Copy out exactly the lines from the start of the data to the line containing "h.queue ≠ q ∧ s.hq.queues.length". Include both.

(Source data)
Content starts
-- ==== Sys2Proof/Tests/WitnessCommands.lean ====
section
/-!
SUPPORT. States and operands that meet the hypotheses of the statements about host commands, registers and resets, clause by clause;
clauses that need a signed image or a page stand in WitnessPages.
-/

namespace Sys2Proof.Tests

open Sys2Proof Sys2Proof.Machine

set_option Elab.async false

/-- States and operands that meet the hypotheses of `Obligations.DeviceCommandsComplete`, clause by clause. -/
theorem witness_DeviceCommandsComplete :
    (∃ (h : CmdHdr) (buf : Buf) (s : State), Accepted s h ∧ bufOk buf 128 = true) ∧
    (∃ (h : CmdHdr) (buf : Buf) (s : State), Accepted s h ∧ bufOk buf 64 = true) ∧
    (∃ (h : CmdHdr) (q vec sqB cqB sqN cqN : Nat) (s : State), Accepted s h ∧ 1 ≤ q ∧ q ≤ 3 ∧ vec < 64 ∧ sqB % 4096 = 0 ∧ cqB
      % 4096 = 0 ∧ ringOk sqN = true ∧ ringOk cqN = true ∧ (nth s.hq.queues q {}).present = false ∧ s.hq.busMaster = true ∧
      h.queue ≠ q ∧ s.hq.queues.length = 4 ∧ (∀ f ∈ s.hq.inflight, ∀ k, f.wait ≠ .queueDelete k)) ∧
    (∃ (h : CmdHdr) (q : Nat) (s : State), Accepted s h ∧ 1 ≤ q ∧ q ≤ 3 ∧ h.queue ≠ q ∧ (nth s.hq.queues q {}).present = true
      ∧ s.hq.queues.length = 4 ∧ (∀ f ∈ s.hq.inflight, ∀ k, f.wait ≠ .queueDelete k) ∧ s.hq.inFlight q ≠ 0) ∧
    (∃ (h : CmdHdr) (q : Nat) (s : State), Accepted s h ∧ 1 ≤ q ∧ q ≤ 3 ∧ h.queue ≠ q ∧ (nth s.hq.queues q {}).present = true
      ∧ s.hq.queues.length = 4 ∧ (∀ f ∈ s.hq.inflight, ∀ k, f.wait ≠ .queueDelete k) ∧ s.hq.inFlight q = 0) :=
  ⟨⟨hd, bf 128, live, acc (by decide +kernel), by decide +kernel⟩,
   ⟨hd, dma 64, live, acc (by decide +kernel), by decide +kernel⟩,
   ⟨hd, 3, 63, 2 ^ 40, 2 ^ 41, 2 ^ 16, 16, live, acc (by decide +kernel), by decide, by decide, by decide, by decide,
     by decide, by decide, by decide, by decide +kernel, by decide +kernel, by decide, by decide +kernel, fun _ hf =>
     (List.not_mem_nil hf).elim⟩,
   ⟨hd, 3, withQueue 3 (fun x => { x with present := true }) (flying [fly { hd with queue := 3 } 0x0401 (.groupEnable 0)]
     live), acc (by decide +kernel), by decide, by decide, by decide, by decide +kernel, by decide +kernel,
     (List.forall_mem_singleton.mpr fun _ => Wait.noConfusion), by decide +kernel⟩,
   ⟨hd, 3, withQueue 3 (fun x => { x with present := true }) live, acc (by decide +kernel), by decide, by decide, by decide,
     by decide +kernel, by decide +kernel, fun _ hf => (List.not_mem_nil hf).elim, by decide +kernel⟩⟩

/-- States and operands that meet the hypotheses of `Obligations.LoopCommandsComplete`, clause by clause. -/
theorem witness_LoopCommandsComplete :
    (∃ (h : CmdHdr) (k : Nat) (s : State), AcceptedRun s h ∧ WellShaped s ∧ k < s.part.slots ∧ (s.slot k).loaded = true ∧
      s.slotBusy k = false ∧ (s.slot k).closing = true ∧ (s.entry k).isSome = true) ∧
    (∃ (h : CmdHdr) (k : Nat) (s : State), AcceptedRun s h ∧ WellShaped s ∧ k < s.part.slots ∧ (s.slot k).loaded = true ∧
      s.slotBusy k = false ∧ (s.slot k).closing = true ∧ (s.entry k).isSome = false) ∧
    (∃ (h : CmdHdr) (k : Nat) (s : State), AcceptedRun s h ∧ WellShaped s ∧ k < s.part.slots ∧ (s.slot k).loaded = true ∧
      s.slotBusy k = false ∧ (s.slot k).closing = false) ∧
    (∃ (h : CmdHdr) (k mode : Nat) (v : Int) (s : State), AcceptedRun s h ∧ WellShaped s ∧ k < s.part.slots ∧ mode ≤ 3 ∧
      (mode = 3 ∨ v = 0) ∧ (s.slot k).loaded = true ∧ (s.entry k).isSome = true ∧ (mode = 2 → (s.heldOf (s.slot k)).isSome =
      true) ∧ s.slotBusy k = false ∧ (s.slot k).closing = false) ∧
    (∃ (h : CmdHdr) (k mode : Nat) (v : Int) (s : State), AcceptedRun s h ∧ WellShaped s ∧ k < s.part.slots ∧ mode ≤ 3 ∧
      (mode = 3 ∨ v = 0) ∧ (s.slot k).loaded = true ∧ (s.entry k).isSome = true ∧ (mode = 2 → (s.heldOf (s.slot k)).isSome =
      true) ∧ s.slotBusy k = false ∧ (s.slot k).closing = false) ∧
    (∃ (h : CmdHdr) (k mode : Nat) (v : Int) (s : State), AcceptedRun s h ∧ WellShaped s ∧ k < s.part.slots ∧ mode ≤ 3 ∧
      (mode = 3 ∨ v = 0) ∧ (s.slot k).loaded = true ∧ (s.entry k).isSome = true ∧ (mode = 2 → (s.heldOf (s.slot k)).isSome =
      true) ∧ s.slotBusy k = false ∧ (s.slot k).closing = true) ∧
    (∃ (h : CmdHdr) (buf : Buf) (n : Nat) (s : State), AcceptedRun s h ∧ WellShaped s ∧ n ≠ 0 ∧ buf.len = 576 * n ∧ n ≤
      s.part.slots ∧ bufOk buf (576 * n) = true ∧ s.part.blocksFault (blocksOf (s.bufRead buf 0 (576 * n)) n) = none ∧ (∀ b ∈
      blocksOf (s.bufRead buf 0 (576 * n)) n, (s.slot (u b 0 1)).closing = false)) ∧
    (∃ (h : CmdHdr) (buf : Buf) (a n : Nat) (s : State), Accepted s h ∧ n ≠ 0 ∧ a + n ≤ s.part.slots ∧ bufOk buf (1024 * n) =
      true) ∧
    (∃ (h : CmdHdr) (buf : Buf) (n : Nat) (s : State), AcceptedRun s h ∧ n ≠ 0 ∧ buf.len = 8 * n ∧ n ≤ 256 * s.part.pipes ∧
      bufOk buf (8 * n) = true ∧ s.le.pendTable = none ∧ s.schedCtx.check true (entriesOf (s.bufRead buf 0 (8 * n)) n) =
      none) ∧
    (∃ (h : CmdHdr) (buf : Buf) (n : Nat) (s : State) (r : _), AcceptedRun s h ∧ n ≠ 0 ∧ buf.len = 8 * n ∧ n ≤ 256 *
      s.part.pipes ∧ bufOk buf (8 * n) = true ∧ s.le.pendTable = none ∧ s.schedCtx.check true (entriesOf (s.bufRead buf 0 (8
      * n)) n) = some r) :=
  ⟨⟨hd, 126, bus.setSlot 126 (fun x => { x with closed := true }), run (by decide +kernel), shaped (by decide +kernel),
    by decide +kernel⟩,
   ⟨hd, 0, live.setSlot 0 (fun x => { x with w := words [(0, 1)], closed := true }), run (by decide +kernel), shaped
     (by decide +kernel), by decide +kernel⟩,
   ⟨hd, 126, bus, run (by decide +kernel), shaped (by decide +kernel), by decide +kernel⟩,
   ⟨hd, 126, 2, 0, cell (fun P => { P with held := [some 5, none, none, none] }) bus, run (by decide +kernel), shaped
     (by decide +kernel), by decide +kernel⟩,
   ⟨hd, 127, 3, -(2 ^ 31), bus, run (by decide +kernel), shaped (by decide +kernel), by decide +kernel⟩,
   ⟨hd, 126, 0, 0, bus.setSlot 126 (fun x => { x with closed := true }), run (by decide +kernel), shaped (by decide +kernel),
     by decide +kernel⟩,
   ⟨hd, dma 576, 1, withDma (lay 576 [(0, [5]), (0x10, [1])]) live, run (by decide +kernel), shaped (by decide +kernel),
     by decide +kernel⟩,
   ⟨hd, bf 131072, 0, 128, live, acc (by decide +kernel), by decide +kernel⟩,
   ⟨hd, dma 8, 1, withDma ([0, 3, 0x8F, 1, 0, 4, 0xFF, 3] : Bytes) (live.setSlot 0 (fun x =>
     { x with w := words [(0, 1)] })), run (by decide +kernel), by decide +kernel⟩,
   ⟨hd, dma 8, 1, live, ⟨2, 0, 0, 0⟩, run (by decide +kernel), by decide +kernel⟩⟩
Content ends
Exercise output
-- ==== Sys2Proof/Tests/WitnessCommands.lean ====
section
/-!
SUPPORT. States and operands that meet the hypotheses of the statements about host commands, registers and resets, clause by clause;
clauses that need a signed image or a page stand in WitnessPages.
-/

namespace Sys2Proof.Tests

open Sys2Proof Sys2Proof.Machine

set_option Elab.async false

/-- States and operands that meet the hypotheses of `Obligations.DeviceCommandsComplete`, clause by clause. -/
theorem witness_DeviceCommandsComplete :
    (∃ (h : CmdHdr) (buf : Buf) (s : State), Accepted s h ∧ bufOk buf 128 = true) ∧
    (∃ (h : CmdHdr) (buf : Buf) (s : State), Accepted s h ∧ bufOk buf 64 = true) ∧
    (∃ (h : CmdHdr) (q vec sqB cqB sqN cqN : Nat) (s : State), Accepted s h ∧ 1 ≤ q ∧ q ≤ 3 ∧ vec < 64 ∧ sqB % 4096 = 0 ∧ cqB
      % 4096 = 0 ∧ ringOk sqN = true ∧ ringOk cqN = true ∧ (nth s.hq.queues q {}).present = false ∧ s.hq.busMaster = true ∧
      h.queue ≠ q ∧ s.hq.queues.length = 4 ∧ (∀ f ∈ s.hq.inflight, ∀ k, f.wait ≠ .queueDelete k)) ∧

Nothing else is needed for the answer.